→ **Data shown**
● ● ● ●

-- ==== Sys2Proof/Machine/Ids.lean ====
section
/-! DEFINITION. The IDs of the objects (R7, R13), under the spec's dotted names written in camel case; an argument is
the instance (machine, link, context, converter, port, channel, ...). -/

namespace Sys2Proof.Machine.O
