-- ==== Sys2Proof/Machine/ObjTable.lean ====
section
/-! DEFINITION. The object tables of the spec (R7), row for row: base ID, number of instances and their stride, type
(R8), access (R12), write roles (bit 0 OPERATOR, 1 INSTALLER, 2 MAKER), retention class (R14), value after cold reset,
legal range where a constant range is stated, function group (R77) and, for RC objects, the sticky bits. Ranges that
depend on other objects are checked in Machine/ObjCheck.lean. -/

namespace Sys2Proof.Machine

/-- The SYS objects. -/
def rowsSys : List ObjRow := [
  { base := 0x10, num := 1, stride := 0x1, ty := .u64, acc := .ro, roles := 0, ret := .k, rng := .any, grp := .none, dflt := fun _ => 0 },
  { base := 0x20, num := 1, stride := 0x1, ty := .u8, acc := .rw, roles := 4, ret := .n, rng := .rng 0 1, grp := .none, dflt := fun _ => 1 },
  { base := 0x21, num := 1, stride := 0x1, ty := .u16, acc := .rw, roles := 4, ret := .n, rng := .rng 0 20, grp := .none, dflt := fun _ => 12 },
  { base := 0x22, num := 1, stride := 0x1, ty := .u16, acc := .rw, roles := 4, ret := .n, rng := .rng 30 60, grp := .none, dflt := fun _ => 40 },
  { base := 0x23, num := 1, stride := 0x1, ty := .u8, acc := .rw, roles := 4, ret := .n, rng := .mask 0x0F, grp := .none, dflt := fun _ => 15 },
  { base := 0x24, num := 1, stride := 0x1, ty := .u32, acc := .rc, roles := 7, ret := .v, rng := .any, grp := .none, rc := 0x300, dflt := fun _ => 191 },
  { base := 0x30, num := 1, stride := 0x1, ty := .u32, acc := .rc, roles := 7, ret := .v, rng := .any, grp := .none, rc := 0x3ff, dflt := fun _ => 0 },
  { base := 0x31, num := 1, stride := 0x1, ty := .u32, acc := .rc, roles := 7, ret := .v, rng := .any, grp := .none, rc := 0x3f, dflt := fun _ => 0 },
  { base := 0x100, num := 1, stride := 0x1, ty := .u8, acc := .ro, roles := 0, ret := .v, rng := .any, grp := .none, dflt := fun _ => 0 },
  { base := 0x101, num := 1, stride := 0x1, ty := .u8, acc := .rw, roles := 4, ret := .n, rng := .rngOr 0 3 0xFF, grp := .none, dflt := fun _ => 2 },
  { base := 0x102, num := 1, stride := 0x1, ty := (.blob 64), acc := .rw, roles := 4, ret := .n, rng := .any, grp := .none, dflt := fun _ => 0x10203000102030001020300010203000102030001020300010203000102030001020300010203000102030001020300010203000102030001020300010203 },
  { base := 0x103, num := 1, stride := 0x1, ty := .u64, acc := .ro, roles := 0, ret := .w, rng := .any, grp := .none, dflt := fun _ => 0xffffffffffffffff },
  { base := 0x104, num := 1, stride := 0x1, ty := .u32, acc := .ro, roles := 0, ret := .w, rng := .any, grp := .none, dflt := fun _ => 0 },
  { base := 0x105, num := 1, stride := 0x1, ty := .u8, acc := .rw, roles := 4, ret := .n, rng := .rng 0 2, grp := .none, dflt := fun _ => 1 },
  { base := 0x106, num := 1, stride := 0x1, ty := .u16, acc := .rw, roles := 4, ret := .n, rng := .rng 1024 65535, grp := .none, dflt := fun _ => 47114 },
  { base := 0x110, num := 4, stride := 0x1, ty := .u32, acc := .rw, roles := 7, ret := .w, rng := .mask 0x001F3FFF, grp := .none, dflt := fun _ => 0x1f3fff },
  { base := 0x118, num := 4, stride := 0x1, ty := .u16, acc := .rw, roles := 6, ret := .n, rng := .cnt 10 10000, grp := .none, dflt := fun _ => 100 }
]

● ● ● ●

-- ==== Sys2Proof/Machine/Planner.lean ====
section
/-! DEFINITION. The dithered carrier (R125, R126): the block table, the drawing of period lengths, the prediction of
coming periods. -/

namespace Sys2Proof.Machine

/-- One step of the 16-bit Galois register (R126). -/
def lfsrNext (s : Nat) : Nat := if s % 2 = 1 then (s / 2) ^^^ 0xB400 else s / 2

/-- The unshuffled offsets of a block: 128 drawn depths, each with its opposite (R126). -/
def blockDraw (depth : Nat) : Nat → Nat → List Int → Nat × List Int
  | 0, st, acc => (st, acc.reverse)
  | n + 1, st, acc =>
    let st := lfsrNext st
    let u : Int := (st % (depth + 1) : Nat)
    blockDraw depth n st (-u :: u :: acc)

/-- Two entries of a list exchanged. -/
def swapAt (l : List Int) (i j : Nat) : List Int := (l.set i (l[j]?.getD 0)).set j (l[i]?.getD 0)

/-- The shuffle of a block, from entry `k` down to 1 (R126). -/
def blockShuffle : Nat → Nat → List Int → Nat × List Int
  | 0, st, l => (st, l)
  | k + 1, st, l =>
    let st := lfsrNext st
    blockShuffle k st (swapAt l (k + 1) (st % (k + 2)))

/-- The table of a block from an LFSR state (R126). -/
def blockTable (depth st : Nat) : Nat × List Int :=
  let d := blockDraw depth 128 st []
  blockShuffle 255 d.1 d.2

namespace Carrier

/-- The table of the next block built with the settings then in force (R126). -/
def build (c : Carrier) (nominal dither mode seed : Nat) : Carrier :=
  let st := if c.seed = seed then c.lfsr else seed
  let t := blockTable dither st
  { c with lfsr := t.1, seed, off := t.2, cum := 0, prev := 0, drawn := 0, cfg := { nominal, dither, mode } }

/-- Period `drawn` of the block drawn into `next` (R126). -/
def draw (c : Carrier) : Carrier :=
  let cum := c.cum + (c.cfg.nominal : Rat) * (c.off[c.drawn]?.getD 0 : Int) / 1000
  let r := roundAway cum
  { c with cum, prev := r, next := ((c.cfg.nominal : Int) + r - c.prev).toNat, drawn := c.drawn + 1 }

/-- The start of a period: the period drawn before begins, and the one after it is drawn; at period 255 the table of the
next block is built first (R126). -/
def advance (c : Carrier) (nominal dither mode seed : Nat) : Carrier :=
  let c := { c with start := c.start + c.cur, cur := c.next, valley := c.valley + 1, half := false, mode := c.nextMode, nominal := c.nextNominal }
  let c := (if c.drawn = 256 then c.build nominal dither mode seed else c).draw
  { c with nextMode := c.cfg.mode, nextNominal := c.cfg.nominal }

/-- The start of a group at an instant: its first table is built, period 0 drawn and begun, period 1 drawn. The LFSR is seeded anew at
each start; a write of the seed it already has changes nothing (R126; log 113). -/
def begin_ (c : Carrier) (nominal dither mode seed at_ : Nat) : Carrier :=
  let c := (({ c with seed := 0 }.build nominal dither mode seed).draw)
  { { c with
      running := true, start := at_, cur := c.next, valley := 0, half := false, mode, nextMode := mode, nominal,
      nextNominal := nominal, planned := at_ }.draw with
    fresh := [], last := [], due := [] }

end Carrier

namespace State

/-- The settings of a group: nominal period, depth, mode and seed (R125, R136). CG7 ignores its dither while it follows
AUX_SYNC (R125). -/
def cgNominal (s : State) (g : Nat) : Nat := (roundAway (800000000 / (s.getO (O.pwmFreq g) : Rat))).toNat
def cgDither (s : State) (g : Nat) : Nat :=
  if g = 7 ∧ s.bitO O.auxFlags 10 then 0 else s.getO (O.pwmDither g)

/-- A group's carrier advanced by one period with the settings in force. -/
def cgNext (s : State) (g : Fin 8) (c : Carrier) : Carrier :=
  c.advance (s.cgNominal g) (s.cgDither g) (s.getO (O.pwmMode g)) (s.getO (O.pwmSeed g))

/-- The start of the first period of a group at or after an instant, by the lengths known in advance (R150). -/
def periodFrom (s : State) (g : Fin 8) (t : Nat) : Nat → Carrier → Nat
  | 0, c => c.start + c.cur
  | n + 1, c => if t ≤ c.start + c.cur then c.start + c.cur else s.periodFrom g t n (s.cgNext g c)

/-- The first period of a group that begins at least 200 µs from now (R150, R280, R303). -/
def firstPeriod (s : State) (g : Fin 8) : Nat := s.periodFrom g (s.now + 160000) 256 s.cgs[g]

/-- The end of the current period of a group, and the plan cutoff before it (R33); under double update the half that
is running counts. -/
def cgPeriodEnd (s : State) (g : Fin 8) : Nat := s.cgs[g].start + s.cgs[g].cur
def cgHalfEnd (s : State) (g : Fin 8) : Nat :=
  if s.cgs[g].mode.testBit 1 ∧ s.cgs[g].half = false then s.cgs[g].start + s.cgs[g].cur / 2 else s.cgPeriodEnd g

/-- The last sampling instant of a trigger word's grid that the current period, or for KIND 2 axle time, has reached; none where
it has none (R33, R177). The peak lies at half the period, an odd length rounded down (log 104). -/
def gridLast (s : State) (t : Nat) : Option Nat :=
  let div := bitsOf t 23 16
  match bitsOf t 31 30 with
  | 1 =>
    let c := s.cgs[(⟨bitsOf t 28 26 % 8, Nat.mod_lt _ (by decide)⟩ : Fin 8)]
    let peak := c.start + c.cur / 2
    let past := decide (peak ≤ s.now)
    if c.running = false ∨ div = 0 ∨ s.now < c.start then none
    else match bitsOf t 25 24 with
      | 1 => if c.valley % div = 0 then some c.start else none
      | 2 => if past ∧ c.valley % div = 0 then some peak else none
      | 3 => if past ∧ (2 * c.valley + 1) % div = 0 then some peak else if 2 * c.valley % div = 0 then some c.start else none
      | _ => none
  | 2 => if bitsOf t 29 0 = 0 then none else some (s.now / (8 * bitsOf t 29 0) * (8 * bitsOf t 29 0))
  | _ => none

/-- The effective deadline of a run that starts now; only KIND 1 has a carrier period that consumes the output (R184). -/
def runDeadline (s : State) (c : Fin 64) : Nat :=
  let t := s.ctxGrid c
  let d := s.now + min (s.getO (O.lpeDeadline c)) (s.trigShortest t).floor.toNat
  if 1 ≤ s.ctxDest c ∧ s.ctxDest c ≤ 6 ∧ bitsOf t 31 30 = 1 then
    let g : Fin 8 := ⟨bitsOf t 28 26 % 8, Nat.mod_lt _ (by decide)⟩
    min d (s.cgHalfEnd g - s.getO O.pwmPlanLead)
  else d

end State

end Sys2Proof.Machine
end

● ● ● ●

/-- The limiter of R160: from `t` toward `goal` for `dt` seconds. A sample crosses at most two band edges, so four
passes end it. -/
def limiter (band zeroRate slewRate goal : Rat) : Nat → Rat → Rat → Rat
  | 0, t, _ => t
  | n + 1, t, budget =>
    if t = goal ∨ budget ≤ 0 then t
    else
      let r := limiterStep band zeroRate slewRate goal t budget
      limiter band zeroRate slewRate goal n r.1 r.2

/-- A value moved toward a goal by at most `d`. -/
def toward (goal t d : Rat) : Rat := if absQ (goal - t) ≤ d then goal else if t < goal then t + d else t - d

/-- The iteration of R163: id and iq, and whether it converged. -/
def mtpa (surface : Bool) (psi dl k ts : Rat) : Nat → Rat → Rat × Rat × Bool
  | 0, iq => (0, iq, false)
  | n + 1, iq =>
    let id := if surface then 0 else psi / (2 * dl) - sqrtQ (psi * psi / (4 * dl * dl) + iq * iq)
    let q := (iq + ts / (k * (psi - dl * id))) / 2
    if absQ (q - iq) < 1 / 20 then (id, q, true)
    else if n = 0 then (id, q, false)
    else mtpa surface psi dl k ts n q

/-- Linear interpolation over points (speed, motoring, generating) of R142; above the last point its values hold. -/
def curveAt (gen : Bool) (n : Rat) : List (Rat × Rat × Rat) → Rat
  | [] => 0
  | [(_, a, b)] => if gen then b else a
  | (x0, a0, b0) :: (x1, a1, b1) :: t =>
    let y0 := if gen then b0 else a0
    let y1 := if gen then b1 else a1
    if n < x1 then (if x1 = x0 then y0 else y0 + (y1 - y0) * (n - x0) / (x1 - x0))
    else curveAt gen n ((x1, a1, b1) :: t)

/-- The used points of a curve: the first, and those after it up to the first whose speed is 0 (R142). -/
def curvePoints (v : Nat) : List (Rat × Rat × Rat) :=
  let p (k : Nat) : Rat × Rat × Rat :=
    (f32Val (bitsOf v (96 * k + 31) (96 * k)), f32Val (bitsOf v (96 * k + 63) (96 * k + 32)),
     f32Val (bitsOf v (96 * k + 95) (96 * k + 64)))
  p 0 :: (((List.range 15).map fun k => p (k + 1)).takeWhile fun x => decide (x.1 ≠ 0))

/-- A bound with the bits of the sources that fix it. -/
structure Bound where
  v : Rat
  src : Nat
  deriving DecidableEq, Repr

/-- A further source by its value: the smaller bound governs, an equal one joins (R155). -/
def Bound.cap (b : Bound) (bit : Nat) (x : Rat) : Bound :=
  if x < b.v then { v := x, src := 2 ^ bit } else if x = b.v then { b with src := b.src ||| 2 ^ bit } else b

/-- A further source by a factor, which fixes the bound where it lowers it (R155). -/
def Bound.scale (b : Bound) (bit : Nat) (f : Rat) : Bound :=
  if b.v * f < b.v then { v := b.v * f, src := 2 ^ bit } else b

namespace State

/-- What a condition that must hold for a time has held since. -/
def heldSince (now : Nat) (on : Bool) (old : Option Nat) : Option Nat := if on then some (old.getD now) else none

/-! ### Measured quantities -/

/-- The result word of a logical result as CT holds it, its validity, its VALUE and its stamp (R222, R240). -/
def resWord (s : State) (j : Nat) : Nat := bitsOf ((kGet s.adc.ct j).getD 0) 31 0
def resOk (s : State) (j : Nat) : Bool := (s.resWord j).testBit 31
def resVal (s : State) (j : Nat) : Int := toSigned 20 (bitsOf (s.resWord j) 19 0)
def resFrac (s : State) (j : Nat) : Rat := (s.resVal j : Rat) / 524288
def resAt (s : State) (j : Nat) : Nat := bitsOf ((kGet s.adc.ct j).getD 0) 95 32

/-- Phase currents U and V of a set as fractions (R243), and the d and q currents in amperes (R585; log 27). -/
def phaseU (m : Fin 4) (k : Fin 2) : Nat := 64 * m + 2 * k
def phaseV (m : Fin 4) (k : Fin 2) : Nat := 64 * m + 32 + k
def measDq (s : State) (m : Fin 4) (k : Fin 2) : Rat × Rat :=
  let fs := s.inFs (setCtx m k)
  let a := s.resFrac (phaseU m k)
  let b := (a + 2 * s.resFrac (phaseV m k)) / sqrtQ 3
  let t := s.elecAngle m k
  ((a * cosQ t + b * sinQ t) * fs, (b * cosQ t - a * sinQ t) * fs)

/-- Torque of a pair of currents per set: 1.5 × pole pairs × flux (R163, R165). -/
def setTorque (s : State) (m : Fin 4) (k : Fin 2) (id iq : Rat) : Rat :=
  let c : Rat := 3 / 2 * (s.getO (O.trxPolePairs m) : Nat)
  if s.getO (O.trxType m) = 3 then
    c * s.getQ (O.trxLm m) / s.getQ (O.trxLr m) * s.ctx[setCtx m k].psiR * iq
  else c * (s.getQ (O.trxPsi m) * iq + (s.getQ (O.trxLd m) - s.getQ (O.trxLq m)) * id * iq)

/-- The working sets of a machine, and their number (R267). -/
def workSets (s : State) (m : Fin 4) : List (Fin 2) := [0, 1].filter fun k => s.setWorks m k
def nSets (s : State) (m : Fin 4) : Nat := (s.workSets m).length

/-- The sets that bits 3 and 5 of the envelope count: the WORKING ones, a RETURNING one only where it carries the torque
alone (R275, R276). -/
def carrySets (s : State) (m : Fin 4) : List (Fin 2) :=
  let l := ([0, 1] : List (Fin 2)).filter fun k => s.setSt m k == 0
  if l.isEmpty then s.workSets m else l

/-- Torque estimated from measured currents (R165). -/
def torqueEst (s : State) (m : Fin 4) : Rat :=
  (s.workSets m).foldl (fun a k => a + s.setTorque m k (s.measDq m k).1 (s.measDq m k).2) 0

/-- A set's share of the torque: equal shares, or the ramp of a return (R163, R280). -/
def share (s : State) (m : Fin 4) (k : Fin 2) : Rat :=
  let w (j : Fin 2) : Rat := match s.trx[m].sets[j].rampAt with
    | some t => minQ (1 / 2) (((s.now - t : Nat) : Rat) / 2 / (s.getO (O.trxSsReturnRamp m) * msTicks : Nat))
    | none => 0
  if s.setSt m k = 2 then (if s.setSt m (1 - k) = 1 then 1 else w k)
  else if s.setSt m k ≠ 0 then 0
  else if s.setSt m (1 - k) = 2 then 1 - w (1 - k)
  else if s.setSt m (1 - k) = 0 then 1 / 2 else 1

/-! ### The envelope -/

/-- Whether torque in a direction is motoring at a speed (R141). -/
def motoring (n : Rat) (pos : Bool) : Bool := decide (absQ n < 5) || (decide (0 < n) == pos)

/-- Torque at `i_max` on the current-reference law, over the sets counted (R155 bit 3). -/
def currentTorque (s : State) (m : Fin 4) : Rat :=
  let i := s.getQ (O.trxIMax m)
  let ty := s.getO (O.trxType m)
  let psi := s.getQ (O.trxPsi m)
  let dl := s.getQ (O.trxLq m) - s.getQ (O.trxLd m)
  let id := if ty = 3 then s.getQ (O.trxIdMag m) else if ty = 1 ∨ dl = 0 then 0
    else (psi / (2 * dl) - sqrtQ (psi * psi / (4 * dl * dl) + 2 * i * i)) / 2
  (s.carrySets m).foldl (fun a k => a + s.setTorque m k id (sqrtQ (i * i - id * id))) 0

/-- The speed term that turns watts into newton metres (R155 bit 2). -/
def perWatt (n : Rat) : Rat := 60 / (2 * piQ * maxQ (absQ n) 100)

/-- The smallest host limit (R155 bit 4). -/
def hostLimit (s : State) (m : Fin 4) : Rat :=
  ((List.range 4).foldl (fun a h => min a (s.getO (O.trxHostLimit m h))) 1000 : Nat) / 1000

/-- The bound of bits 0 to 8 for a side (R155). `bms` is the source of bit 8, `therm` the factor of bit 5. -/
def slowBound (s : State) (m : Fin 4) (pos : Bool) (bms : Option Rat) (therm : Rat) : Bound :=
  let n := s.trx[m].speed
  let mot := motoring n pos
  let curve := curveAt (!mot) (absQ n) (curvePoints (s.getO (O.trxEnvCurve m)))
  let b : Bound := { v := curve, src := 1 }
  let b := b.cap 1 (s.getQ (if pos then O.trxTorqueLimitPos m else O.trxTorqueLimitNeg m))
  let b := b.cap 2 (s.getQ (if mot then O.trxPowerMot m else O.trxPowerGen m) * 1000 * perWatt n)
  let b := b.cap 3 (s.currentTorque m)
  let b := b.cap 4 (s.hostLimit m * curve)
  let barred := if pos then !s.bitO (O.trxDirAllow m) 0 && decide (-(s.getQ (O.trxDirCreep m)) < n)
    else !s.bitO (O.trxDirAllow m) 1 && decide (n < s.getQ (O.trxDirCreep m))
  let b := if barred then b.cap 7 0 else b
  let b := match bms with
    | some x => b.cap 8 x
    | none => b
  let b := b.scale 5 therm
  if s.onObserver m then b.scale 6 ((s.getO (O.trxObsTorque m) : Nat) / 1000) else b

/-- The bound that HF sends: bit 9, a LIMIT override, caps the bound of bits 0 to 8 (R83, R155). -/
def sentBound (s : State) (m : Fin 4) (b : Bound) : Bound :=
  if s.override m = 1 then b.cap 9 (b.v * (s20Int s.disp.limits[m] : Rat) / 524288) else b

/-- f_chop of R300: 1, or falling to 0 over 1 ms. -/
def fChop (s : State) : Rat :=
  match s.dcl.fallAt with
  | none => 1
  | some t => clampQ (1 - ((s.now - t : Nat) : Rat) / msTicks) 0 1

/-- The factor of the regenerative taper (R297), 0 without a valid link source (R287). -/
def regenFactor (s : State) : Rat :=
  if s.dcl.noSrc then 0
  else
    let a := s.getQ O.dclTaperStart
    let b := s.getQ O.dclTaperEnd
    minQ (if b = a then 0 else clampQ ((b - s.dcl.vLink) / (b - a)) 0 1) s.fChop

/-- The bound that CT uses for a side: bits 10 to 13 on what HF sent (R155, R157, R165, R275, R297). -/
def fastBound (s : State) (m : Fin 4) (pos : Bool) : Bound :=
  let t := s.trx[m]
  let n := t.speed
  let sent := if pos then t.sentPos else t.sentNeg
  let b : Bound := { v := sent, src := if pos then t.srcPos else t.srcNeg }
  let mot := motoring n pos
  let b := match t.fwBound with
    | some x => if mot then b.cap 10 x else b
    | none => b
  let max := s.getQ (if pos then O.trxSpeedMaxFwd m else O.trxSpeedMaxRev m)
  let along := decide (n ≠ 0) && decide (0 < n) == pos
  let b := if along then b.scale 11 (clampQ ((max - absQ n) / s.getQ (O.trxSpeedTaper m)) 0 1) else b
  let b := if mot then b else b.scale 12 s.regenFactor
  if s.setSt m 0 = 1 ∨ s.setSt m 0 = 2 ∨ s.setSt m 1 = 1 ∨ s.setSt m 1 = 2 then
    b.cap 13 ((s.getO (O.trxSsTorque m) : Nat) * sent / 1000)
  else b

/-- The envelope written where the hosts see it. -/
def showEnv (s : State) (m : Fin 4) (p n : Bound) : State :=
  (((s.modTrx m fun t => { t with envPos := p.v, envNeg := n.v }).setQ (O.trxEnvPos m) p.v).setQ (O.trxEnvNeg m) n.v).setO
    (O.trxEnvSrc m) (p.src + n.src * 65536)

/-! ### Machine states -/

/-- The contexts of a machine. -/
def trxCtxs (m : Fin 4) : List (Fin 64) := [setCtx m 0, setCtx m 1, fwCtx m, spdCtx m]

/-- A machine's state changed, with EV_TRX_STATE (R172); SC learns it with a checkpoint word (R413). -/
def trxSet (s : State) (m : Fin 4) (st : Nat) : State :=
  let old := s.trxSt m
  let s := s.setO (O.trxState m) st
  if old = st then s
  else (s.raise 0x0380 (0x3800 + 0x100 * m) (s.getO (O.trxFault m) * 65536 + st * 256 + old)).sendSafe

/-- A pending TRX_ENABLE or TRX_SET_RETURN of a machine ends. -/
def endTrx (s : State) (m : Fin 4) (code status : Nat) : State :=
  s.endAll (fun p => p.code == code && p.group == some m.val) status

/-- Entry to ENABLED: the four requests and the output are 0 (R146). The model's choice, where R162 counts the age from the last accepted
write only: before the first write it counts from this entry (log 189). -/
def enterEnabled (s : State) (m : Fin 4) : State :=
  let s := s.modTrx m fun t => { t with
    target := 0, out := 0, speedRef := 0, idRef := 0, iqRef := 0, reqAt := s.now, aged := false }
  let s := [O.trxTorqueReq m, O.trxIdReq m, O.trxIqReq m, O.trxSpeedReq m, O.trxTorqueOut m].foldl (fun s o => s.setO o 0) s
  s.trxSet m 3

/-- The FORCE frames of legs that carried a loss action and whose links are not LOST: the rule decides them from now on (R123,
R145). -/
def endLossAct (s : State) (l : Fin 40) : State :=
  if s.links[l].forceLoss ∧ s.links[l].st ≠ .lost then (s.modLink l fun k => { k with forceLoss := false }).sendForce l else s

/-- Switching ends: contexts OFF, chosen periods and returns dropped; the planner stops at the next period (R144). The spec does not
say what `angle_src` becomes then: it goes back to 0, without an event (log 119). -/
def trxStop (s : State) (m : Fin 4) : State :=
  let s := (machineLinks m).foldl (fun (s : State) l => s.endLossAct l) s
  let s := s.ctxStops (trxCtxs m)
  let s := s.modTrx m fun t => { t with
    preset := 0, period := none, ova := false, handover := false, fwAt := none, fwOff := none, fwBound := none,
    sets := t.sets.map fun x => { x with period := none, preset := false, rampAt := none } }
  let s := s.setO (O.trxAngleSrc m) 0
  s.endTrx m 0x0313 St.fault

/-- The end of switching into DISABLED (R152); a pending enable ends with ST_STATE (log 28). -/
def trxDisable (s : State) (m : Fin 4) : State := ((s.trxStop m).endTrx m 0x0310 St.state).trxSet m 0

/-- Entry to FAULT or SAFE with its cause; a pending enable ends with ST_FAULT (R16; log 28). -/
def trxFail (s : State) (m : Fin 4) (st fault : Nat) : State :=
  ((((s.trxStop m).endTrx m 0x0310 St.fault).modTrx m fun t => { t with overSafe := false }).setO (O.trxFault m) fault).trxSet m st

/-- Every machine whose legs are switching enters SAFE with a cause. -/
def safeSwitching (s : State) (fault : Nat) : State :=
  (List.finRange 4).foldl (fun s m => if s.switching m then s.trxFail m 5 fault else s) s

● ● ● ●

→ **What the exercise asks**
Using the material above, copy every line in which the string "curvePoints" occurs.

→ **Your solution**
def curvePoints (v : Nat) : List (Rat × Rat × Rat) :=
  let curve := curveAt (!mot) (absQ n) (curvePoints (s.getO (O.trxEnvCurve m)))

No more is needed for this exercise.